When it comes to the crucial aspect of training, partners clearly see the role Google Cloud plays in AI, and some of the company’s largest services partners, including Accenture, Cognizant, Capgemini, PwC, Deloitte, KPMG, McKinsey & Co., Kyndryl and HCLTech, have collectively committed to training 200,000 individuals on Google Cloud’s AI technology. Google has invested $100 million in partner training over the past four years, and as highlighted in TBR’s Voice of the Partner research, one of the leading criteria services vendors look for in a cloud partner is the willingness to invest in training and developing certified resources.

Google Cloud wants partners to be the AI agent orchestrators

As previously mentioned, Vertex AI is a key component of Google Cloud’s AI software stack. At Next 2025, Google Cloud introduced a new feature in Vertex called the Agent Development Kit, which is an open-source framework for building multistep agents. Google Cloud is taking steps to ensure these agents can be seamlessly connected regardless of the underlying framework, such as launching Agent2Agent (A2A), which is an open protocol, similar to protocols introduced by model providers like Anthropic.
 
Nearly all of the previously mentioned GSIs, in addition to Boston Consulting Group (BCG), Tata Consultancy Services (TCS) and Wipro, have contributed to the protocol and will be supporting implementations. This broad participation underscores the recognition that AI agents will have a substantial impact on the ecosystem.
 
New use cases will continue to emerge where agents are interacting with one another, not only internally but also across third-party systems and vendors.
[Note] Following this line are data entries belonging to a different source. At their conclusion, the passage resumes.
-- ==== Sys2Proof/Laws/Routing.lean ====
section
/-! SUPPORT. The sets of routing tables that the device holds have no cycle of channels between dies (R465). Within a die a packet goes along
x and then y, which closes no cycle. -/

namespace Sys2Proof.Machine

/-- The dies that a packet crosses from die a on its way to die b, at most k of them. -/
def dieWay (gone : Nat → Bool) (b : Nat) : Nat → Nat → List Nat
  | 0, a => [a]
  | k + 1, a =>
    match nextDie gone a b with
    | none => [a]
    | some n => if a == b then [a] else a :: dieWay gone b k n

/-- The ways of packets from every die in service to every such die and to every site that one reaches. -/
def allWays (gone : Nat → Bool) : List (List Nat) :=
  let live := (upto 5).filter (fun d => !gone d)
  live.flatMap (fun a => live.map (fun b => dieWay gone b 5 a) ++
    (upto 3).filterMap (fun n => (siteVia gone a n).map (fun b => dieWay gone b 5 a)))

/-- Channels between dies that follow one another on some way. -/
def channelPairs (gone : Nat → Bool) : List ((Nat × Nat) × (Nat × Nat)) :=
  (allWays gone).flatMap (fun w => (upto 4).filterMap (fun i =>
    match w[i]?, w[i + 1]?, w[i + 2]? with
    | some a, some b, some c => some ((a, b), (b, c))
    | _, _, _ => none))

/-- Dependencies that remain once those out of a channel on which nothing depends have been taken away k times. -/
def peeled : Nat → List ((Nat × Nat) × (Nat × Nat)) → List ((Nat × Nat) × (Nat × Nat))
  | 0, l => l
  | k + 1, l => peeled k (l.filter (fun x => l.any (fun y => y.2 == x.1)))

/-- Every set of tables that the device holds, with any dies gone that it may have gone, has no cycle of channels between dies (R465). -/
theorem table_sets_acyclic (gone : BitVec 4) (h : setHeld gone [] = true) : peeled 6 (channelPairs (fun d => gone.getLsbD d)) = [] := by
  revert gone
  decide +kernel

end Sys2Proof.Machine
end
With the launch of the Agent Development Kit and the related protocol, Google Cloud seems to recognize where agentic AI is headed, and for Google Cloud’s alliance partners, this is an opportune time to ensure they have a solid understanding of multiparty alliance structures and are positioned to scale beyond one-to-one partnerships.

Final thoughts

At Next 2025, Google reportedly announced over 200 new innovations and features, but developments in high-powered compute, hybrid cloud and security, in addition to ongoing support for partners, are particularly telling of the company’s plans to capture more AI workloads within the large enterprise. Taking an end-to-end approach to AI, from custom accelerators to a diverse developer stack that will let customers build their own AI agents for autonomous work, is how Google Cloud aims to protect its already strong position in the market and help lead the shift toward AI inferencing.
 
At the same time, Google Cloud appears to recognize its No. 3 position in the cloud market, significantly lagging behind AWS and Microsoft, which are getting closer to each other in IaaS & PaaS revenue. As such, taking a more active stance on interoperability to ensure AI can work within a customer’s existing IT estate, and guaranteeing partners that have the enterprise relationships are the ones to orchestrate that AI, will help Google Cloud chart its path forward.